I'll be baking Scones with Sultanas today, here's the recipe I'll follow, it's from a dear friend in Vancouver

Cinda's Scones

Preheat oven to 425F/220C

In a large bowl, combine the following ingredients with a fork
2 c flour
1/2 c sugar
1 T baking powder
1/2 t salt
1/2 c butter, cold (cut in until crumbly)
1 egg, beaten
1/2 c milk (more if needed)
1 c Sultanas*

*Variations for ingredients you may want to add
1 c grate cheese
1 c glazed fruit, chopped fine
1 T orange rind, grated
3/4 c yogurt in place of milk

Pat dough onto a floured surface in 2 - 6" rounds, cut into wedges and place on a greased baking sheet. Brush the tops with milk and sprinkle with sugar and bake for 15 minutes. This recipe makes about 12 scones.

Thursday, May 6, 2010

A Real Flop - Peach Gallette

Some days are better spent somewhere other than the kitchen! OK, maybe not an entire day; but instead the amount of time I spend making something when it ultimately FLOPS, that's the time that would be better served somewhere other than the kitchen! Some things should simply be skipped. For me, that would be homemade custard or any variety!

Last night's dinner was comprised of Blackened Fish Tacos and leftover Pasta Salad. The Tacos were D-lish, the salad an extra filler and then I thought we'd end the meal with a lovely Peach Gallett and that's where the story goes South!
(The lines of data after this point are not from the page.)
/-- A zero divisor in EX ends the older stages in a fault. -/
theorem witness_StepRunsDecodedInstruction_fault :
    olderStages { inEx (.div 7 5 6) 8 1 0 with stage := .id } = .fault (.divisionByZero 8) := rfl

theorem witness_StepIsSynchronousCycle : full.fault = none := rfl

theorem not_taken_of_bubble {s : State} (h : s.ifId.content = none) : ¬ ∃ target, Taken s target := by
  rintro ⟨_, _, _, hw, _⟩
  rw [h] at hw
  cases hw

/-- The first clause at the last word of the program, the second at the first address past it. -/
theorem witness_SequentialFetch :
    (∃ t, step (loaded [0x33]) = .next t) ∧ (¬ ∃ target, Taken (loaded [0x33]) target) ∧
    (loaded [0x33]).pc.toNat < 4 * (loaded [0x33]).imem.length ∧
    (∃ t, step { loaded [0x33] with pc := 4 } = .next t) ∧ (¬ ∃ target, Taken { loaded [0x33] with pc := 4 } target) ∧
    4 * [0x33#32].length ≤ (4#32).toNat :=
  ⟨⟨_, rfl⟩, not_taken_of_bubble rfl, by decide, ⟨_, rfl⟩, not_taken_of_bubble rfl, by decide⟩

theorem witness_TakenTransferFlushes :
    (∃ t, step (inId 0x00628463 0x10 5 5 6 5) = .next t) ∧ Taken (inId 0x00628463 0x10 5 5 6 5) 0x18 :=
  ⟨⟨_, rfl⟩, 0x00628463, .beq 5 6 8, rfl, isKnown (by decide), by decide, by decide⟩

theorem witness_RegistersWrittenInWbOnly :
    (∃ t, step { inWb (.jal 1 8) 4 with stage := .id } = .next t) ∧
    (inWb (.jal 1 8) 4).memWb.content = some ⟨.known (.jal 1 8) ⟨0, 0, 0⟩, 4⟩ ∧
    (Instr.jal 1 8).format ∈ [Format.r, .i, .j] ∧ (Instr.jal 1 8).rd? = some 1 ∧ (Instr.jal 1 8).rd? ≠ some 2 :=
  ⟨⟨_, rfl⟩, rfl, by decide, by decide, by decide⟩

theorem witness_IdReadsAfterWb : (∃ t, step full = .next t) ∧ full.ifId.content = some 0x00500293#32 ∧
    Is 0x00500293#32 (.addi 5 0 5) :=
  ⟨⟨_, rfl⟩, rfl, isKnown (by decide)⟩

/-- A store in MEM in the first clause, a load in the second. -/
theorem witness_MemoryWrittenBySwOnly :
    (∃ t, step { inMem (.sw 1 2 0) 0 4092 1 [] with stage := .id } = .next t) ∧
    Holds (.known (.sw 1 2 0) ⟨0, 0, 0⟩) (.sw 1 2 0) ∧ (∃ t, step full = .next t) ∧
    full.exMem.content = some ⟨.known (.lw 1 2 0) ⟨0x03, 2, 0⟩, 4092, 0⟩ :=
  ⟨⟨_, rfl⟩, ⟨_, rfl⟩, ⟨_, rfl⟩, rfl⟩

theorem witness_BubblesAreInert : (∃ t, step State.reset = .next t) ∧ State.reset.ifId.content = none ∧
    State.reset.idEx.content = none ∧ State.reset.exMem.content = none ∧ State.reset.memWb.content = none :=
  ⟨⟨_, rfl⟩, rfl, rfl, rfl, rfl⟩

/-- An Unknown in every slot. -/
def unknowns : State :=
  { State.reset with
    ifId := ⟨12, some 0x00100073⟩
    idEx := ⟨8, some ⟨.unknown ⟨0, 0, 0⟩, 0, 0⟩⟩
    exMem := ⟨4, some ⟨.unknown ⟨0, 0, 0⟩, 0, 0⟩⟩
    memWb := ⟨0, some ⟨.unknown ⟨0, 0, 0⟩, 0⟩⟩ }

theorem witness_UnknownIsInert : (∃ t, step unknowns = .next t) ∧ IsUnknown (decode 0x00100073#32) ∧
    IsUnknown (.unknown ⟨0, 0, 0⟩) :=
  ⟨⟨_, rfl⟩, ⟨⟨0x73, 0, 0⟩, by decide⟩, ⟨_, rfl⟩⟩

theorem witness_StepKeepsProgramAndCounts : ∃ t, step full = .next t := ⟨_, rfl⟩

/-- The three causes, and MEM before EX where both raise. -/
theorem witness_FaultCausesAndPriority :
    step { inMem (.lw 1 2 0) 8 4093 0 [] with stage := .id } = .fault (.addressError .load 4093 8) ∧
    step { inEx (.rem 1 2 3) 4 7 0 with stage := .id } = .fault (.divisionByZero 4) ∧
    step (inId 0x00628163 0x10 5 1 6 1) = .fault (.misalignedTarget 0x12 0x10) ∧
    step { inEx (.rem 1 2 3) 4 7 0 with stage := .id, exMem := (inMem (.sw 1 2 0) 0 4093 0 []).exMem } =
      .fault (.addressError .store 4093 0) :=
  ⟨rfl, rfl, rfl, rfl⟩

theorem witness_FaultLatchIsTerminal :
    (∃ f, step { inEx (.rem 1 2 3) 4 7 0 with stage := .id } = .fault f) ∧ (∃ t, step full = .next t) :=
  ⟨⟨_, rfl⟩, ⟨_, rfl⟩⟩

theorem witness_LoadResets : [0x33#32].length < 2 ^ 30 ∧ 2 ^ 30 ≤ (List.replicate (2 ^ 30) 0#32).length :=
  ⟨by decide, by rw [List.length_replicate]⟩

theorem witness_ResetAndLoadInvariant : 1 ≤ full.dmemBytes ∧ full.dmemBytes ≤ 2 ^ 32 ∧ ∃ t, load full [0x33] = .ok t :=
  ⟨by decide, by decide, _, rfl⟩

/-- The program `add x0, x0, x0` in its ID cycle meets the invariant. -/
theorem witness_StepKeepsInvariant :
    Machine.Inv { loaded [0x33] with pc := 4, ifId := ⟨0, some 0x33⟩ } ∧
    ∃ t, step { loaded [0x33] with pc := 4, ifId := ⟨0, some 0x33⟩ } = .next t := by
  refine ⟨⟨by decide, by decide, by decide, by decide, by decide, by decide, ?_, rfl, ?_, ?_, ?_, ?_⟩, _, rfl⟩
  · intro a ha; cases ha
  · intro w hw; cases hw; decide
  · intro c hc; cases hc
  · intro c hc; cases hc
  · intro c hc; cases hc

/-- A loaded program meets the invariant and takes no transfer in its first cycle. -/
theorem witness_PcNeverWraps :
    Machine.Inv (loaded [0x33]) ∧ (∃ t, step (loaded [0x33]) = .next t) ∧ ¬ ∃ target, Taken (loaded [0x33]) target := by
  refine ⟨⟨by decide, by decide, by decide, by decide, by decide, by decide, ?_, rfl, ?_, ?_, ?_, ?_⟩, ⟨_, rfl⟩,
    not_taken_of_bubble rfl⟩
  · intro a ha; cases ha
  · intro w hw; cases hw
  · intro c hc; cases hc
  · intro c hc; cases hc
  · intro c hc; cases hc

/-- The link clause in a cycle that faults: `rem zero, zero, zero`, the last word of its program, in ID_EX. -/
def remInEx : State :=
  { loaded [0x02006033] with pc := 4, idEx := ⟨0, some ⟨decode 0x02006033, 0, 0⟩⟩ }

theorem witness_PcNeverWraps_link :
    Machine.Inv remInEx ∧ remInEx.idEx.content = some ⟨decode 0x02006033, 0, 0⟩ ∧
    step remInEx = .fault (.divisionByZero 0) := by
  refine ⟨⟨by decide, by decide, by decide, by decide, by decide, by decide, ?_, rfl, ?_, ?_, ?_, ?_⟩, rfl, rfl⟩
  · intro a ha; cases ha
  · intro w hw; cases hw
  · intro c hc; cases hc; exact ⟨0x02006033, by decide, rfl⟩
  · intro c hc; cases hc
  · intro c hc; cases hc

theorem witness_DrainedStaysDrained : ∃ t, step State.reset = .next t ∧ drained t = true := ⟨_, rfl, rfl⟩

/-- The three ends of a run: drained, faulted, at the cap. -/
theorem witness_RunEndsAsStated :
    (∃ t, run State.reset 1000 = .finished t) ∧
    (∃ f t, run { inEx (.rem 1 2 3) 4 7 0 with stage := .id } 1000 = .faulted f t) ∧
    (∃ t, run (loaded [0x33]) 0 = .cycleLimit t) :=
  ⟨⟨_, rfl⟩, ⟨_, _, rfl⟩, ⟨_, rfl⟩⟩

/-- `addi t0, zero, 5` in ID, and the four cycles that carry it to `t0`. -/
theorem witness_ResultReachesRegisterInWb : ∃ s1 s2 s3 s4,
    step { loaded [] with ifId := ⟨0, some 0x00500293⟩ } = .next s1 ∧ step s1 = .next s2 ∧ step s2 = .next s3 ∧
    step s3 = .next s4 ∧ Is 0x00500293#32 (.addi 5 0 5) ∧ (Instr.addi 5 0 5).rd? = some 5 ∧
    resultOf (.addi 5 0 5) 0 (sourceValue s1 (some 0)) (sourceValue s1 none) s2.dmemBytes s2.mem = some 5 :=
  ⟨_, _, _, _, rfl, rfl, rfl, rfl, isKnown (by decide), rfl, by decide⟩

/-- Two machines that differ in ID_EX and memory only. -/
theorem witness_NoForwarding :
    (∃ t, step (loaded [0x33]) = .next t) ∧
    ∃ t, step { inEx (.add 7 5 6) 0 1 2 with stage := .id, imem := [0x33], mem := [(0, 1)] } = .next t :=
  ⟨⟨_, rfl⟩, ⟨_, rfl⟩⟩

/-- `sw` to the last word in MEM, `lw` from it in EX. -/
theorem witness_LoadSeesPrecedingStore : ∃ t u,
    step { inMem (.sw 1 2 0) 0 4092 9 [] with
      stage := .id, idEx := ⟨4, some ⟨.known (.lw 3 1 (-4)) ⟨0, 0, 0⟩, 4096, 0⟩⟩ } = .next t ∧ step t = .next u ∧
    (4096 : Word) + u32 (-4) = 4092 :=
  ⟨_, _, rfl, rfl, by decide⟩

/-- One word, `addi t0, zero, 5`: no transfer, and no fault in its five cycles. -/
theorem witness_StraightLineDrainsInNPlusFour : [0x00500293#32] ≠ [] ∧ isTransfer (decode 0x00500293#32) = false ∧
    (∃ t, load State.reset [0x00500293#32] = .ok t) ∧ (∃ u, core.run 5 (loaded [0x00500293]) = .next u) ∧
    ∃ u, core.run 4 (loaded [0x00500293]) = .next u :=
  ⟨by decide, by decide, ⟨_, rfl⟩, ⟨_, rfl⟩, ⟨_, rfl⟩⟩

end Sys2Proof.Tests
end

section
/-! PROOFS. The register file, reset and load, the frames of an instruction, and the invariant every step keeps. The key
lemma is `step_effect`, which says once what a step does to each field of the state; the statements about a step are
read off it. -/

namespace Sys2Proof.Machine

open Sys2Proof.Claims

/-! ### The register file -/

@[simp] theorem readLane_zero (regs : Vector Word 32) : readLane regs 0#5 = 0#32 := rfl

@[simp] theorem writeLane_zero (regs : Vector Word 32) (v : Word) : writeLane regs 0#5 v = regs := rfl

/-- A lane read after a write: the value written, where it is that lane and not lane 0 (R22, R23). -/
theorem readLane_writeLane (regs : Vector Word 32) (k r : RegIdx) (v : Word) :
    readLane (writeLane regs r v) k = if k = r ∧ k ≠ 0#5 then v else readLane regs k := by
  by_cases hk : k = 0#5
  · simp [hk]
  · by_cases hr : r = 0#5
    · simp [hr, hk]
    · have hlane : r.toNat = k.toNat ↔ k = r := by rw [BitVec.toNat_inj, eq_comm]
      simp [readLane, writeLane, hk, hr, Vector.getElem_set, hlane]
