-- ==== Sys2Proof/Word.lean ====
section
/-!
DEFINITION. The bit vectors of the block (00_scope.md R5, R6): the opcode, the two operand buses and the result
bus, and the 16-bit code unit of the string hash, with the reading `bits_N` of an exact integer as a pattern.
-/

namespace Sys2Proof

/-- The 8-bit opcode of a request (R5, R18). -/
abbrev Opcode := BitVec 8

/-- An operand bus or the result bus: 64 bits (R5, R18, R20). -/
abbrev Bus := BitVec 64

/-- One code unit of the string hash: 16 bits (R5, R33). -/
abbrev CodeUnit := BitVec 16

/-- `bits_32(z)` of R6: the residue of an exact integer modulo 2^32. -/
abbrev bits32 (z : Int) : BitVec 32 := BitVec.ofInt 32 z

/-- `bits_64(z)` of R6: the residue of an exact integer modulo 2^64. -/
abbrev bits64 (z : Int) : BitVec 64 := BitVec.ofInt 64 z

end Sys2Proof
end

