-- ==== Sys2Proof/Machine/Remainder.lean ====
section
/-!
DEFINITION. Unit 5: remainder (45_remainder.md R82 to R87): the truncating integer remainder, which raises DivideByZero
on a zero divisor, and the exact C `fmod` of two floats, which never errs (90_conflicts.md C2, C3).
-/

namespace Sys2Proof.Machine

/-- `tdiv(n, d)` of 00_scope.md R9: the quotient rounded toward zero. -/
def truncDiv (n d : Int) : Int := n.sign * d.sign * (n.natAbs / d.natAbs : Nat)

/-- `trem(n, d)` of 00_scope.md R9. -/
def truncRem (n d : Int) : Int := n - d * truncDiv n d

/-- `IREM_N(x, y)` of R82; `place` makes the result of width N. -/
def intRemainder (place : Int → Result) (x y : Int) (s : State) : Answer :=
  if y = 0 then raise .divideByZero s else respond (place (truncRem x y)) s

/-- The exact remainder of two finite values by the quotient truncated toward zero, for magnitudes `mx * 2^ex` and
`my * 2^ey` brought to the smaller of the two exponents (R85, last branch). The sign is the dividend's, also of
a zero result. -/
def finiteRemainder (f : FpFormat) (negative : Bool) (mx : Nat) (ex : Int) (my : Nat) (ey : Int) : Fields :=
  let e := min ex ey
  f.encode negative (scaleFloor mx (ex - e) % scaleFloor my (ey - e)) e

/-- `FMOD(x, y)` of R85, from the fields of the two patterns; `none` stands for a NaN. -/
def floatRemainder (f : FpFormat) (x y : Fields) : Option Fields :=
  match f.value x, f.value y with
  | .nan, _ => none
  | _, .nan => none
  | _, .zero _ => none
  | .inf _, _ => none
  | _, .inf _ => some x
  | .zero _, _ => some x
  | .finite negative mx ex, .finite _ my ey => some (finiteRemainder f negative mx ex my ey)

/-- REM32 (R83). -/
def execRem32 (a b : Bus) (s : State) : Answer := intRemainder .int32 (int32Operand a) (int32Operand b) s

/-- REM64 (R84). -/
def execRem64 (a b : Bus) (s : State) : Answer := intRemainder .int64 (int64Operand a) (int64Operand b) s

/-- FREM32 (R86). -/
def execFrem32 (a b : Bus) (s : State) : Answer :=
  respond (.float32 ((floatRemainder binary32 (unpack32 (float32Operand a)) (unpack32 (float32Operand b))).elim
    (pNan32 0x52 a b) pack32)) s

/-- FREM64 (R87). -/
def execFrem64 (a b : Bus) (s : State) : Answer :=
  respond (.float64 ((floatRemainder binary64 (unpack64 (float64Operand a)) (unpack64 (float64Operand b))).elim
    (pNan64 0x53 a b) pack64)) s

end Sys2Proof.Machine
end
For anyone unfamiliar, Peach Gallette is a fruit pie with custard baked in the middle, only my custard was more like scrambled eggs. Uach! Patrick and I suffered through the dessert wishing we'd simply enjoyed the peaches in a bowl. The sad truth is, this isn't my first attempt at making a "custard" dessert. In fact, it's my third attempt and as I put the first bite into my mouth I could hear my own voice repeating in my head, "don't ever make custard-anything, again!"

Why didn't that voice pop into my head the moment I started mixing the egg, sugar and milk together (the second and third time)? I really should know better; however, I guess it's the hopeless optimistic who believes, if I keep trying different recipes I will eventually achieve success with a custard dessert.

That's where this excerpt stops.